[Saved entries]
/-- Gate 7 and 15 persons are values, gate 8, reference 0 and 16 persons are not. -/
theorem witness_PassageCounts :
    [((8 : Byte), (1 : Byte), (0 : Byte)), (7, 0, 0), (7, 1, 16)].all (fun x =>
      after (.passage .p3 x.1 x.2.1 x.2.2) line (fun t => decide (replied .p3 t = [3]))) = true ∧
    after (.passage .p3 7 255 15) line (fun t => decide (replied .p3 t = [8, 0, 0])) = true ∧
    (configuring.ready .p3).tsq.state = .configuring ∧
    (let s : State := { line with bcu := { line.bcu with batches :=
        ⟨{ resetBatch with state := .closing, pending := [⟨1, 7, 3, 77, 0⟩] }, line.bcu.batches.upper⟩ } }
     let b := (s.ready .p3).bcu.batches.get .lower
     (s.ready .p3).tsq.state ≠ .configuring ∧ (s.ready .p3).tsq.state ≠ .departing ∧
      (∀ e ∈ b.pending, e.reference = 1 ∧ e.gate = 7)) ∧
    after (.passage .p3 1 1 3) settling (fun t => decide (t.tsq.step = some .closure ∧ t.dru.a.left.command = .closeOrdered ∧
      replied .p3 t = [0, 2, 3, 3])) = true ∧
    after (.passage .p3 1 1 3) allShut (fun t => decide (t.tsq.step = some .brakeRelease ∧ replied .p3 t = [0, 2, 3, 3] ∧
      t.bcu.batches.lower.carried = 3)) = true ∧
    after (.passage .p3 1 1 3) { settling with bcu := { settling.bcu with loads := ⟨⟨181, none⟩, ⟨0, none⟩⟩ } }
      (fun t => decide (t.tsq.state = .stopped ∧ replied .p3 t = [0, 2, 3, 3])) = true := by decide +kernel

/-! The laws hold of the line of the tests, where sides may be released and a batch counts, and the steps go on. -/

theorem witness_DriveLawsKept :
    (trippedLaw (running 5000) ∧ (running 5000).tsq.driveRequest = true ∧ (running 5000).moving = true ∧
      (running 5000).den = true) ∧
    (tripped.tsq.state = .tripped ∧ tripped.obs.causes ≠ []) ∧
    after (.stop .p0) (running 5000) (fun t => decide (t.tsq.state = .tripped)) = true := by
  refine ⟨⟨?_, ?_⟩, ?_⟩
  · unfold trippedLaw; decide +kernel
  · decide +kernel
  · decide +kernel

theorem witness_DoorLawsKept :
    line.mayRelease .a .left = true ∧ line.mayRelease .b .right = true ∧ ((line.dru.get .a).get .left).command ≠ .released ∧
    after .measurementSample line (fun t => decide (((t.dru.get .a).get .left).command = .released)) = true := by
  decide +kernel

theorem witness_BatchAndHaltLawsKept :
    (asked.tsq.halts.map (·.stopIndex)).Nodup ∧ asked.lts.onRequest 3 = true ∧ 3 < asked.lts.stopCount ∧
    (asked.bcu.batches.get .lower).platformCount ≤ asked.capacity ∧ (asked.bcu.batches.get .lower).recent = [] ∧
    after (.ticket .p3 someTicket) asked (fun t => decide ((t.bcu.batches.get .lower).platformCount = 3)) = true := by
  decide +kernel

theorem witness_ReferenceAndOffsetLawsKept :
    (running 5000).obs.vPerm2 = none ∧ ((running 5000).cpt.cars.get .a).offset = 0 ∧
    after .measurementSample (running 5000)
      (fun t => t.obs.vPerm2.isSome && decide (t.srg.vRef = 5001200)) = true := by decide +kernel

theorem witness_CauseLawsKept :
    (tripped.obs.causes.map (·.kind)).Nodup ∧ tripped.braking = .stop ∧
    after (.emergency .p0) tripped (fun t => decide (t.braking = .emergency ∧ t.obs.railBrake = true)) = true := by
  decide +kernel
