/-- The instruction the decoder reads from a row's bits; none for a row of no bits. -/
def decodeTableWord (nbits w : Nat) : Option Instr :=
  if nbits / 8 = 0 then none
  else
    match decode (tableWindow nbits w).1 (tableWindow nbits w).2 with
    | .ok (i, _) => some i
    | .error _ => none

end Sys2Proof
end

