/-- One block output of the byte at HL, HL moving to `hl'`, with the sum k (R449). -/
def BlockOutPost (hl' : Word) (k : Nat) (s u t : State) : Prop :=
  t.b.toNat = (s.b.toNat + 255) % 256 ∧
  t.hl = hl' ∧
  BlockIoFlags t.b (s.hear s.hl) k t.f ∧
  t = { u with f := t.f, b := t.b, h := t.h, l := t.l, pc := t.pc, cost := t.cost }

/-- A repeating instruction that goes on: PC is back at its first byte (R554). -/
def Repeats (s t : State) : Prop := t.pc = s.pc - 2

/-- A repeating instruction that ends, or one that does not repeat: PC is as the fetch left it. -/
def Ends (s t : State) : Prop := t.pc = s.pc

/-! ### Runs -/

/-- `n` steps: the T-states they cost in all, and the state after them. -/
def runFor : Nat → State → Option (Nat × State)
  | 0, s => some (0, s)
  | n + 1, s =>
    match step s with
    | .next t => (runFor n t).map fun r => (t.cost + r.1, r.2)
    | .fault _ => none
    | .refused _ => none

/-- A latch that keeps `execute` from returning is set (R570). -/
abbrev State.Latched (s : State) : Prop := s.intDefer = true ∨ s.xyMode ≠ none

/-- EI and the prefixes, the instructions that set such a latch (R550, R551). -/
def Latches (i : Instr) : Prop := i.core = .ei ∨ i.core = .prefixIx ∨ i.core = .prefixIy

/-! ### The register port -/

/-- The value the port reads back after writing `v` to a register it may write (R575). -/
def portValue (reg : PortReg) (v : Word) : Word :=
  match reg with
  | .a | .f | .b | .c | .d | .e | .h | .l | .ixh | .ixl | .iyh | .iyl | .i | .r => BitVec.ofNat 16 (v.toNat % 256)
  | .iff1 | .iff2 | .halt => if v.toNat = 0 then 0 else 1
  | _ => v

/-- The registers the port refuses to write (R575). -/
def portReadOnly (reg : PortReg) : Bool :=
  match reg with
  | .prepc | .nmiLine | .nmiPending | .irqLine | .dc _ | .requestDev | .serviceDev => true
  | _ => false

/-- The 8-bit registers a register of the port is composed of, or it alone (R31, R575). -/
def PortReg.parts (reg : PortReg) : List PortReg :=
  match reg with
  | .af => [.a, .f]
  | .bc => [.b, .c]
  | .de => [.d, .e]
  | .hl => [.h, .l]
  | .ix => [.ixh, .ixl]
  | .iy => [.iyh, .iyl]
  | _ => [reg]

end Sys2Proof.Machine
end

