/-! ### `State.setR8`: the fields it never writes -/

@[simp] theorem State.setR8_f (s : State) (r : Reg8) (v : Byte) : (s.setR8 r v).f = s.f := by cases r <;> rfl
@[simp] theorem State.setR8_af2 (s : State) (r : Reg8) (v : Byte) : (s.setR8 r v).af2 = s.af2 := by cases r <;> rfl
@[simp] theorem State.setR8_bc2 (s : State) (r : Reg8) (v : Byte) : (s.setR8 r v).bc2 = s.bc2 := by cases r <;> rfl
@[simp] theorem State.setR8_de2 (s : State) (r : Reg8) (v : Byte) : (s.setR8 r v).de2 = s.de2 := by cases r <;> rfl
@[simp] theorem State.setR8_hl2 (s : State) (r : Reg8) (v : Byte) : (s.setR8 r v).hl2 = s.hl2 := by cases r <;> rfl
@[simp] theorem State.setR8_ix (s : State) (r : Reg8) (v : Byte) : (s.setR8 r v).ix = s.ix := by cases r <;> rfl
@[simp] theorem State.setR8_iy (s : State) (r : Reg8) (v : Byte) : (s.setR8 r v).iy = s.iy := by cases r <;> rfl
@[simp] theorem State.setR8_sp (s : State) (r : Reg8) (v : Byte) : (s.setR8 r v).sp = s.sp := by cases r <;> rfl
@[simp] theorem State.setR8_pc (s : State) (r : Reg8) (v : Byte) : (s.setR8 r v).pc = s.pc := by cases r <;> rfl
@[simp] theorem State.setR8_prepc (s : State) (r : Reg8) (v : Byte) : (s.setR8 r v).prepc = s.prepc := by cases r <;> rfl
@[simp] theorem State.setR8_i (s : State) (r : Reg8) (v : Byte) : (s.setR8 r v).i = s.i := by cases r <;> rfl
@[simp] theorem State.setR8_rCount (s : State) (r : Reg8) (v : Byte) : (s.setR8 r v).rCount = s.rCount := by cases r <;> rfl
@[simp] theorem State.setR8_rB7 (s : State) (r : Reg8) (v : Byte) : (s.setR8 r v).rB7 = s.rB7 := by cases r <;> rfl
@[simp] theorem State.setR8_iff1 (s : State) (r : Reg8) (v : Byte) : (s.setR8 r v).iff1 = s.iff1 := by cases r <;> rfl
@[simp] theorem State.setR8_iff2 (s : State) (r : Reg8) (v : Byte) : (s.setR8 r v).iff2 = s.iff2 := by cases r <;> rfl
@[simp] theorem State.setR8_im (s : State) (r : Reg8) (v : Byte) : (s.setR8 r v).im = s.im := by cases r <;> rfl
@[simp] theorem State.setR8_halt (s : State) (r : Reg8) (v : Byte) : (s.setR8 r v).halt = s.halt := by cases r <;> rfl
@[simp] theorem State.setR8_intDefer (s : State) (r : Reg8) (v : Byte) : (s.setR8 r v).intDefer = s.intDefer := by cases r <;> rfl
@[simp] theorem State.setR8_xyMode (s : State) (r : Reg8) (v : Byte) : (s.setR8 r v).xyMode = s.xyMode := by cases r <;> rfl
@[simp] theorem State.setR8_cost (s : State) (r : Reg8) (v : Byte) : (s.setR8 r v).cost = s.cost := by cases r <;> rfl
@[simp] theorem State.setR8_toShared (s : State) (r : Reg8) (v : Byte) : (s.setR8 r v).toShared = s.toShared := by cases r <;> rfl
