-- ==== Sys2Proof/Tests/Slice0.lean ====
section
/-! SUPPORT. Tests. Expected values come from the spec: the encodings from the bit patterns of spec/opcode_table.json, the
step tests from the vectors of spec/95_test_vectors.md, named by their numbers. The witnesses at the end show, for each
statement with hypotheses, a state and operands that meet them. -/

namespace Sys2Proof.Tests

open Sys2Proof Sys2Proof.Machine

/-! ### Ill-formed terms, refused -/

theorem test_wf_refuses_neg_alias_of_neg : (Instr.negAlias 0).wf = false := by decide

theorem test_wf_refuses_retn_alias_of_retn : (Instr.retnAlias 0).wf = false := by decide

theorem test_wf_refuses_retn_alias_of_reti : (Instr.retnAlias 1).wf = false := by decide

theorem test_wf_refuses_im0_alias_of_im1 : (Instr.im0Alias 2).wf = false := by decide

theorem test_wf_refuses_ed_nop_of_ldir : (Instr.edNop 0xB0).wf = false := by decide

theorem test_wf_refuses_half_load_without_a_half : (Instr.ldPP .ix .b .c).wf = false := by decide

theorem test_wf_refuses_bit_alias_of_bit : (Instr.bitBIndXyAlias .ix 0 0 6).wf = false := by decide

theorem test_wf_refuses_fall_through_of_a_replaced_operand : (Instr.unaffected .ix (.incR .h)).wf = false := by decide

theorem test_wf_refuses_fall_through_of_an_ill_formed_term :
    (Instr.unaffected .iy (.negAlias 0)).wf = false := by decide

theorem test_wf_refuses_nested_fall_through : (Instr.unaffected .ix (.unaffected .iy .nop)).wf = false := by decide

theorem test_wf_accepts_fall_through : (Instr.unaffected .ix (.ldRR .b .c)).wf = true := by decide

/-! ### A word of every constructor, from its row's bit pattern -/

/-- The bytes are exactly one instruction of the opcode table, this one. -/
def reads (bs : List Byte) (i : Instr) : Bool :=
  match decodeBytes bs with
  | .ok (j, rest) => j == i && rest == []
  | .error _ => false

theorem test_decode_rejects_no_bytes : decodeBytes [] = .error .truncated := by rfl

theorem test_decode_rejects_a_short_word : decodeBytes [0xC3, 0x34] = .error .truncated := by rfl

theorem test_decode_base_1 :
    (reads [0x00] .nop &&
      reads [0x08] .exAfAf2 &&
      reads [0x10, 0xFE] (.djnz 0xFE) &&
      reads [0x18, 0xFE] (.jr 0xFE) &&
      reads [0x20, 0xFE] (.jrNz 0xFE) &&
      reads [0x28, 0xFE] (.jrZ 0xFE) &&
      reads [0x30, 0xFE] (.jrNc 0xFE) &&
      reads [0x38, 0xFE] (.jrC 0xFE) &&
      reads [0x21, 0x34, 0x12] (.ldDdNn .hl 0x1234) &&
      reads [0x39] (.addHlSs .sp) &&
      reads [0x02] .ldIndBcA &&
      reads [0x12] .ldIndDeA) = true := by
  decide

theorem test_decode_base_2 :
    (reads [0x22, 0x34, 0x12] (.ldIndNnHl 0x1234) &&
      reads [0x32, 0x34, 0x12] (.ldIndNnA 0x1234) &&
      reads [0x0A] .ldAIndBc &&
      reads [0x1A] .ldAIndDe &&
      reads [0x2A, 0x34, 0x12] (.ldHlIndNn 0x1234) &&
      reads [0x3A, 0x34, 0x12] (.ldAIndNn 0x1234) &&
      reads [0x13] (.incSs .de) &&
      reads [0x0B] (.decSs .bc) &&
      reads [0x1C] (.incR .e) &&
      reads [0x34] .incIndHl &&
      reads [0x0D] (.decR .c) &&
      reads [0x35] .decIndHl) = true := by
  decide

theorem test_decode_base_3 :
    (reads [0x16, 0x5A] (.ldRN .d 0x5A) &&
      reads [0x36, 0x5A] (.ldIndHlN 0x5A) &&
      reads [0x07] .rlca &&
      reads [0x0F] .rrca &&
      reads [0x17] .rla &&
      reads [0x1F] .rra &&
      reads [0x27] .daa &&
      reads [0x2F] .cpl &&
      reads [0x37] .scf &&
      reads [0x3F] .ccf &&
      reads [0x54] (.ldRR .d .h) &&
      reads [0x5E] (.ldRIndHl .e)) = true := by
  decide

theorem test_decode_base_4 :
    (reads [0x70] (.ldIndHlR .b) &&
      reads [0x76] .halt &&
      reads [0x85] (.addAR .l) &&
      reads [0x86] .addAIndHl &&
      reads [0xC6, 0x5A] (.addAN 0x5A) &&
      reads [0x88] (.adcAR .b) &&
      reads [0x8E] .adcAIndHl &&
      reads [0xCE, 0x5A] (.adcAN 0x5A) &&
      reads [0x92] (.subR .d) &&
      reads [0x96] .subIndHl &&
      reads [0xD6, 0x5A] (.subN 0x5A) &&
      reads [0x9F] (.sbcAR .a)) = true := by
  decide

theorem test_decode_base_5 :
    (reads [0x9E] .sbcAIndHl &&
      reads [0xDE, 0x5A] (.sbcAN 0x5A) &&
      reads [0xA1] (.andR .c) &&
      reads [0xA6] .andIndHl &&
      reads [0xE6, 0x5A] (.andN 0x5A) &&
      reads [0xAD] (.xorR .l) &&
      reads [0xAE] .xorIndHl &&
      reads [0xEE, 0x5A] (.xorN 0x5A) &&
      reads [0xB0] (.orR .b) &&
      reads [0xB6] .orIndHl &&
      reads [0xF6, 0x5A] (.orN 0x5A) &&
      reads [0xBA] (.cpR .d)) = true := by
  decide

theorem test_decode_base_6 :
    (reads [0xBE] .cpIndHl &&
      reads [0xFE, 0x5A] (.cpN 0x5A) &&
      reads [0xF8] (.retCc .m) &&
      reads [0xF1] (.popQq .af) &&
      reads [0xC9] .ret &&
      reads [0xD9] .exx &&
      reads [0xE9] .jpHl &&
      reads [0xF9] .ldSpHl &&
      reads [0xFA, 0x34, 0x12] (.jpCcNn .m 0x1234) &&
      reads [0xC3, 0x34, 0x12] (.jpNn 0x1234) &&
      reads [0xD3, 0x5A] (.outNA 0x5A) &&
      reads [0xDB, 0x5A] (.inAN 0x5A)) = true := by
  decide

theorem test_decode_base_7 :
    (reads [0xE3] .exSpHl &&
      reads [0xEB] .exDeHl &&
      reads [0xF3] .di &&
      reads [0xFB] .ei &&
      reads [0xD4, 0x34, 0x12] (.callCcNn .nc 0x1234) &&
      reads [0xF5] (.pushQq .af) &&
      reads [0xCD, 0x34, 0x12] (.callNn 0x1234) &&
      reads [0xEF] (.rst 5) &&
      reads [0xDD] .prefixIx &&
      reads [0xFD] .prefixIy) = true := by
  decide

theorem test_decode_cb_1 :
    (reads [0xCB, 0x07] (.rlcR .a) &&
      reads [0xCB, 0x06] .rlcIndHl &&
      reads [0xCB, 0x0A] (.rrcR .d) &&
      reads [0xCB, 0x0E] .rrcIndHl &&
      reads [0xCB, 0x10] (.rlR .b) &&
      reads [0xCB, 0x16] .rlIndHl &&
      reads [0xCB, 0x1D] (.rrR .l) &&
      reads [0xCB, 0x1E] .rrIndHl &&
      reads [0xCB, 0x21] (.slaR .c) &&
      reads [0xCB, 0x26] .slaIndHl &&
      reads [0xCB, 0x2F] (.sraR .a) &&
      reads [0xCB, 0x2E] .sraIndHl) = true := by
  decide

theorem test_decode_cb_2 :
    (reads [0xCB, 0x32] (.sllR .d) &&
      reads [0xCB, 0x36] .sllIndHl &&
      reads [0xCB, 0x38] (.srlR .b) &&
      reads [0xCB, 0x3E] .srlIndHl &&
      reads [0xCB, 0x75] (.bitBR 6 .l) &&
      reads [0xCB, 0x76] (.bitBIndHl 6) &&
      reads [0xCB, 0xB1] (.resBR 6 .c) &&
      reads [0xCB, 0xB6] (.resBIndHl 6) &&
      reads [0xCB, 0xF7] (.setBR 6 .a) &&
      reads [0xCB, 0xF6] (.setBIndHl 6)) = true := by
  decide

theorem test_decode_ed_1 :
    (reads [0xED, 0x50] (.inRC .d) &&
      reads [0xED, 0x70] .inC &&
      reads [0xED, 0x79] (.outCR .a) &&
      reads [0xED, 0x71] .outC0 &&
      reads [0xED, 0x62] (.sbcHlSs .hl) &&
      reads [0xED, 0x7A] (.adcHlSs .sp) &&
      reads [0xED, 0x53, 0x34, 0x12] (.ldIndNnDd 0x1234 .de) &&
      reads [0xED, 0x4B, 0x34, 0x12] (.ldDdIndNn .bc 0x1234) &&
      reads [0xED, 0x44] .neg &&
      reads [0xED, 0x6C] (.negAlias 5) &&
      reads [0xED, 0x45] .retn &&
      reads [0xED, 0x4D] .reti) = true := by
  decide

theorem test_decode_ed_2 :
    (reads [0xED, 0x75] (.retnAlias 6) &&
      reads [0xED, 0x46] .im0 &&
      reads [0xED, 0x6E] (.im0Alias 5) &&
      reads [0xED, 0x56] .im1 &&
      reads [0xED, 0x76] .im1Alias &&
      reads [0xED, 0x5E] .im2 &&
      reads [0xED, 0x7E] .im2Alias &&
      reads [0xED, 0x47] .ldIA &&
      reads [0xED, 0x4F] .ldRefA &&
      reads [0xED, 0x57] .ldAI &&
      reads [0xED, 0x5F] .ldARef &&
      reads [0xED, 0x67] .rrd) = true := by
  decide

theorem test_decode_ed_3 :
    (reads [0xED, 0x6F] .rld &&
      reads [0xED, 0xA0] .ldi &&
      reads [0xED, 0xA1] .cpi &&
      reads [0xED, 0xA2] .ini &&
      reads [0xED, 0xA3] .outi &&
      reads [0xED, 0xA8] .ldd &&
      reads [0xED, 0xA9] .cpd &&
      reads [0xED, 0xAA] .ind &&
      reads [0xED, 0xAB] .outd &&
      reads [0xED, 0xB0] .ldir &&
      reads [0xED, 0xB1] .cpir &&
      reads [0xED, 0xB2] .inir) = true := by
  decide

theorem test_decode_ed_4 :
    (reads [0xED, 0xB3] .otir &&
      reads [0xED, 0xB8] .lddr &&
      reads [0xED, 0xB9] .cpdr &&
      reads [0xED, 0xBA] .indr &&
      reads [0xED, 0xBB] .otdr &&
      reads [0xED, 0x77] (.edNop 0x77)) = true := by
  decide

theorem test_decode_xy_1 :
    (reads [0xDD, 0x21, 0x34, 0x12] (.ldXyNn .ix 0x1234) &&
      reads [0xFD, 0x09] (.addXyPp .iy .bc) &&
      reads [0xDD, 0x22, 0x34, 0x12] (.ldIndNnXy .ix 0x1234) &&
      reads [0xFD, 0x2A, 0x34, 0x12] (.ldXyIndNn .iy 0x1234) &&
      reads [0xDD, 0x23] (.incXy .ix) &&
      reads [0xFD, 0x2B] (.decXy .iy) &&
      reads [0xDD, 0x24] (.incXyHalf .ix .high) &&
      reads [0xFD, 0x25] (.decXyHalf .iy .high) &&
      reads [0xDD, 0x2E, 0x5A] (.ldXyHalfN .ix .low 0x5A) &&
      reads [0xFD, 0x34, 0x85] (.incIndXy .iy 0x85) &&
      reads [0xDD, 0x35, 0x85] (.decIndXy .ix 0x85) &&
      reads [0xFD, 0x36, 0x85, 0x5A] (.ldIndXyN .iy 0x85 0x5A)) = true := by
  decide

theorem test_decode_xy_2 :
    (reads [0xDD, 0x67] (.ldPP .ix .xh .a) &&
      reads [0xFD, 0x66, 0x85] (.ldRIndXy .iy .h 0x85) &&
      reads [0xDD, 0x75, 0x85] (.ldIndXyR .ix 0x85 .l) &&
      reads [0xFD, 0x84] (.addAXyHalf .iy .high) &&
      reads [0xDD, 0x86, 0x85] (.addAIndXy .ix 0x85) &&
      reads [0xFD, 0x8D] (.adcAXyHalf .iy .low) &&
      reads [0xDD, 0x8E, 0x85] (.adcAIndXy .ix 0x85) &&
      reads [0xFD, 0x94] (.subXyHalf .iy .high) &&
      reads [0xDD, 0x96, 0x85] (.subIndXy .ix 0x85) &&
      reads [0xFD, 0x9D] (.sbcAXyHalf .iy .low) &&
      reads [0xDD, 0x9E, 0x85] (.sbcAIndXy .ix 0x85) &&
      reads [0xFD, 0xA4] (.andXyHalf .iy .high)) = true := by
  decide

theorem test_decode_xy_3 :
    (reads [0xDD, 0xA6, 0x85] (.andIndXy .ix 0x85) &&
      reads [0xFD, 0xAD] (.xorXyHalf .iy .low) &&
      reads [0xDD, 0xAE, 0x85] (.xorIndXy .ix 0x85) &&
      reads [0xFD, 0xB4] (.orXyHalf .iy .high) &&
      reads [0xDD, 0xB6, 0x85] (.orIndXy .ix 0x85) &&
      reads [0xFD, 0xBD] (.cpXyHalf .iy .low) &&
      reads [0xDD, 0xBE, 0x85] (.cpIndXy .ix 0x85) &&
      reads [0xFD, 0xE1] (.popXy .iy) &&
      reads [0xDD, 0xE9] (.jpXy .ix) &&
      reads [0xFD, 0xF9] (.ldSpXy .iy) &&
      reads [0xDD, 0xE3] (.exSpXy .ix) &&
      reads [0xFD, 0xE5] (.pushXy .iy)) = true := by
  decide

theorem test_decode_xy_4 :
    (reads [0xDD, 0x41] (.unaffected .ix (.ldRR .b .c))) = true := by
  decide

theorem test_decode_xycb_1 :
    (reads [0xDD, 0xCB, 0x85, 0x06] (.rlcIndXy .ix 0x85) &&
      reads [0xFD, 0xCB, 0x85, 0x05] (.rlcIndXyR .iy 0x85 .l) &&
      reads [0xDD, 0xCB, 0x85, 0x0E] (.rrcIndXy .ix 0x85) &&
      reads [0xFD, 0xCB, 0x85, 0x09] (.rrcIndXyR .iy 0x85 .c) &&
      reads [0xDD, 0xCB, 0x85, 0x16] (.rlIndXy .ix 0x85) &&
      reads [0xFD, 0xCB, 0x85, 0x17] (.rlIndXyR .iy 0x85 .a) &&
      reads [0xDD, 0xCB, 0x85, 0x1E] (.rrIndXy .ix 0x85) &&
      reads [0xFD, 0xCB, 0x85, 0x1A] (.rrIndXyR .iy 0x85 .d) &&
      reads [0xDD, 0xCB, 0x85, 0x26] (.slaIndXy .ix 0x85) &&
      reads [0xFD, 0xCB, 0x85, 0x20] (.slaIndXyR .iy 0x85 .b) &&
      reads [0xDD, 0xCB, 0x85, 0x2E] (.sraIndXy .ix 0x85) &&
      reads [0xFD, 0xCB, 0x85, 0x2D] (.sraIndXyR .iy 0x85 .l)) = true := by
  decide

theorem test_decode_xycb_2 :
    (reads [0xDD, 0xCB, 0x85, 0x36] (.sllIndXy .ix 0x85) &&
      reads [0xFD, 0xCB, 0x85, 0x31] (.sllIndXyR .iy 0x85 .c) &&
      reads [0xDD, 0xCB, 0x85, 0x3E] (.srlIndXy .ix 0x85) &&
      reads [0xFD, 0xCB, 0x85, 0x3F] (.srlIndXyR .iy 0x85 .a) &&
      reads [0xDD, 0xCB, 0x85, 0x76] (.bitBIndXy .ix 0x85 6) &&
      reads [0xFD, 0xCB, 0x85, 0x73] (.bitBIndXyAlias .iy 0x85 6 3) &&
      reads [0xDD, 0xCB, 0x85, 0xB6] (.resBIndXy .ix 0x85 6) &&
      reads [0xFD, 0xCB, 0x85, 0xB0] (.resBIndXyR .iy 0x85 6 .b) &&
      reads [0xDD, 0xCB, 0x85, 0xF6] (.setBIndXy .ix 0x85 6) &&
      reads [0xFD, 0xCB, 0x85, 0xF5] (.setBIndXyR .iy 0x85 6 .l)) = true := by
  decide

/-! ### One step, from the vectors of spec/95_test_vectors.md -/

/-- The start state of the vectors. -/
def start : State := { State.reset with pc := 0x0100, sp := 0x8000 }

/-- An operation in which the host only answers, from memory. -/
def quiet : Callback := { answer := none, acts := [] }

/-- An operation in which the host only answers, this. -/
def answers (n : Nat) : Callback := { answer := some n, acts := [] }

/-- An operation in which the host answers from memory and does these things. -/
def does (xs : List HostAct) : Callback := { answer := none, acts := xs }

/-- The step of the bytes placed at PC, in an index mode, answers a state with a property. -/
def after (xy : Option Index) (bytes : List Byte) (s : State) (p : State → Bool) : Bool :=
  match step { s with toShared := s.pokes s.pc bytes, xyMode := xy, intDefer := xy.isSome } with
  | .next t => p t
  | .fault _ => false
  | .refused _ => false

/-- T40.1: LD B,C. -/
theorem test_T40_1 :
    after none [0x41] { start with c := 0x5A }
      (fun t => t.f == 0x40 && t.bc == 0x5A5A && t.pc == 0x0101 && t.cost == 4) = true := by
  decide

* WHAT YOU HAVE TO DO: Tell how many lines in the data hold the string "settling", giving the number by itself.

* OUTPUT OF THE TASK: 2